__Description of the task__. Please copy, with no word changed, only the run of lines that opens with the line containing "foldl_logsOf f h l, h]" and closes with the last line below.
╭──
-- ==== Sys2Proof/Laws/Logs.lean ====
section
/-!
SUPPORT. Laws/Logs.lean: operations that write neither a log of the tally unit nor the snoop filter, one lemma each, `<operation>_logsOf`.
-/
set_option linter.unusedSimpArgs false
set_option linter.unusedVariables false
namespace Sys2Proof.Machine

@[simp] theorem logsOf_mk (a1 a2 a3 a4 a5 a6 a7 a8 a9 b1 b2 b3 b4 b5 b6 b7 b8 b9 c1 c2 c3 c4 c5 c6 c7) :
  logsOf ⟨a1, a2, a3, a4, a5, a6, a7, a8, a9, b1, b2, b3, b4, b5, b6, b7, b8, b9, c1, c2, c3, c4, c5, c6, c7⟩ =
  (a7.sticky, a7.faultLog, a7.stepLog, a7.stickyFull, b9.filter) := by simp only [logsOf]
@[simp] theorem logsOf_fold (s : State) : (s.tally.sticky, s.tally.faultLog, s.tally.stepLog, s.tally.stickyFull, s.hdm.filter) = logsOf s := by simp only [logsOf]
@[simp] theorem foldl_logsOf {β : Type} (f : State → β → State) (h : ∀ s x, logsOf (f s x) = logsOf s) :
    ∀ (l : List β) (s : State), logsOf (l.foldl f s) = logsOf s
  | [], _ => rfl
  | x :: l, s => by rw [List.foldl_cons, foldl_logsOf f h l, h]
@[simp] theorem ite_logsOf (c : Prop) [Decidable c] (a b : State) : logsOf (if c then a else b) = if c then logsOf a else logsOf b := by split <;> rfl
theorem ite_fst_logsOf {c : Prop} [Decidable c] {a b : State × Ran} {x} (ha : logsOf a.1 = x) (hb : logsOf b.1 = x) :
    logsOf (if c then a else b).1 = x := by split <;> assumption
╰──
__Solution for this task__.
  | x :: l, s => by rw [List.foldl_cons, foldl_logsOf f h l, h]
@[simp] theorem ite_logsOf (c : Prop) [Decidable c] (a b : State) : logsOf (if c then a else b) = if c then logsOf a else logsOf b := by split <;> rfl
theorem ite_fst_logsOf {c : Prop} [Decidable c] {a b : State × Ran} {x} (ha : logsOf a.1 = x) (hb : logsOf b.1 = x) :
    logsOf (if c then a else b).1 = x := by split <;> assumption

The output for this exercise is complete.